Gold Fields Limited (formerly The Gold Fields of South Africa) is one of the world's largest gold mining firms. Headquartered in Johannesburg, South Africa, the company is listed on both the Johannesburg Stock Exchange (JSE) and the New York Stock Exchange (NYSE). The firm was formed in 1998 with the amalgamation of the gold assets of Gold Fields of South Africa Limited and Gencor Limited. The company traces its roots back to 1887, when Cecil Rhodes founded Gold Fields of South Africa Limited. As of 2019, Gold Field was the world's eighth-largest producer of gold.

The company owns and operates mines in South Africa, Ghana, Australia and Peru. Growth efforts are focused mainly in the regions where it currently operates, and are mainly driven through brownfields exploration on its existing land positions and through mergers and acquisitions in the same regions.
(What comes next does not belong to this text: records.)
theorem State.keeps_lineEvents {a : State} {x0} {x1} (hx1 : Keeps a x1) : Keeps a (State.lineEvents x0 x1) := by
  unfold State.lineEvents
  refine keeps_runSteps ?_ hx1
  simp only [lineSteps, List.forall_mem_cons, List.not_mem_nil, false_imp_iff, implies_true, and_true]
  exact ⟨fun _ => State.keeps_linesPass, fun _ => State.keeps_headsOff, fun _ => State.keeps_headsStart, fun _ => State.keeps_overlaysBegin,
    fun _ => State.keeps_rowsBegin, fun _ => State.keeps_rowsBind, fun _ => State.keeps_schedule, fun _ => State.keeps_encStarts, fun _ => State.keeps_touchSlots⟩

theorem State.keeps_lineZero {a : State} {x0} {x1} {x2} {x3} {x4} (hx4 : Keeps a x4) : Keeps a (State.lineZero x0 x1 x2 x3 x4) := by
  have hs : Keeps a (runSteps (lineZeroSteps x0 (x4.dueVersions x0 x1) x2 x3) x4) := by
    refine keeps_runSteps ?_ hx4
    simp only [lineZeroSteps, List.forall_mem_cons, List.not_mem_nil, false_imp_iff, implies_true, and_true]
    exact ⟨fun _ => State.keeps_switchLine0, fun _ h => h, fun _ => State.keeps_takeMasks,
      fun _ => State.keeps_dueFaultEvents, fun _ => State.keeps_applySet,
      fun _ => State.keeps_whipLine0, fun _ => State.keeps_returnUnits, fun _ h => keeps_foldl0 h (fun _ _ => State.keeps_patternSeal),
      fun _ => State.keeps_takeTemps, fun _ => State.keeps_refreshCheck, fun _ => State.keeps_retrainStall, fun _ => State.keeps_takeOccs,
      fun _ h => keeps_foldl0 h (fun _ _ => State.keeps_portNote), fun _ h => keeps_foldl0 h (fun _ _ => State.keeps_prbsNote),
      fun _ => State.keeps_strandsLine0, fun _ h => keeps_foldl0 h (fun _ _ => State.keeps_stopperCheck), fun _ => State.keeps_armSigs,
      fun _ => State.keeps_endSaves, fun _ => State.keeps_placeInternal, fun _ => keeps_boundLine0, fun _ => State.keeps_idleCheck, fun _ => State.keeps_cleatLine0⟩
  unfold State.lineZero
  exact keeps_ite (State.keeps_reanchor hs) hs

/-- RASTER_START does nothing, or it starts line 0 of the frame that is due and keeps the rest. -/
theorem State.keeps_rasterBegin (o : LineObs) (s : State) :
    s.rasterBegin o = s ∨ (s.raster.run = false ∧ s.boot.step = 11 ∧
      ∃ t r, Keeps s t ∧ r.line = 0 ∧ Keeps { t with raster := r } (s.rasterBegin o)) := by
  unfold State.rasterBegin
  extract_lets +onlyGivenNames -merge -useContext -underBinder f again s1 origin s2
  by_cases h : (!s.rasterReady || decide (s.wallNs < lineStartNs s.lay.dev.wallRate f 0)) = true
  · left; rw [if_pos h]
  · right
    rw [if_neg h]
    simp only [Bool.or_eq_true, not_or, Bool.not_eq_true', Bool.not_eq_false, State.rasterReady, Bool.and_eq_true, decide_eq_true_eq] at h
    refine ⟨h.1.1.1.1, h.1.1.1.2, s1, s2.raster, ?_, rfl, State.keeps_lineEvents (State.keeps_lineZero (keeps_refl _))⟩
    exact keeps_ite (State.keeps_forgetTime (keeps_refl s)) (keeps_refl s)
Gold Fields' chairperson is Cheryl Carolus, and the CEO is Chris Griffith.

Board of directors
 Chairperson – Cheryl Carolus

Executive directors
 Chief executive officer (CEO) – Chris Griffith
 Chief financial officer (CFO) – Paul Schmidt

Operations

Australia
 Agnew Gold Mine
 St Ives Gold Mine
 Granny Smith Gold Mine
 Gruyere Gold Mine
 All the mines are located in Western Australia

Ghana
 Tarkwa Gold Mine
 4 km west of the town of Tarkwa
 Damang Gold Mine
 30 km north of the neighbouring Tarkwa Gold Mine
 45% of the Asanko Gold Mine

Peru

 Cerro Corona Gold Mine
 The Cerro Corona Mine in Peru is in the highest part of the western Cordillera of the Andes Mountains in the north of the country.

South Africa
 South Deep Gold Mine

In 2012, Gold Fields Limited unbundled its subsidiary, GFI Mining South Africa Proprietary Limited ("GFIMSA"), which was then renamed Sibanye Gold Limited ("Sibanye Gold"), and consisted of the KDC (formerly Kloof) and Beatrix mines, as well as an array of support service entities in South Africa. The three mines transferred from Gold Fields to Sibanye, later Sibanye-Stillwater, were:

 Beatrix gold mine
 Kloof gold mine 
 Driefontein gold mine

Environment 
In October 2001 a tailings dam ruptured at the company's Tarkwa Gold Mine in Ghana resulting in thousands of cubic metres of mine waste water spilling into the Asuman River and resulting in the death of significant marine life. While acknowledging the cyanide spill the company stated at the time that the spill did not affect human health or safety.

A further incident occurred in 2003 when water from an abandoned underground mine shaft, again at the company's Tarkwa Gold Mine, was identified as having seeped into the Asuman River sparking further fears of contamination.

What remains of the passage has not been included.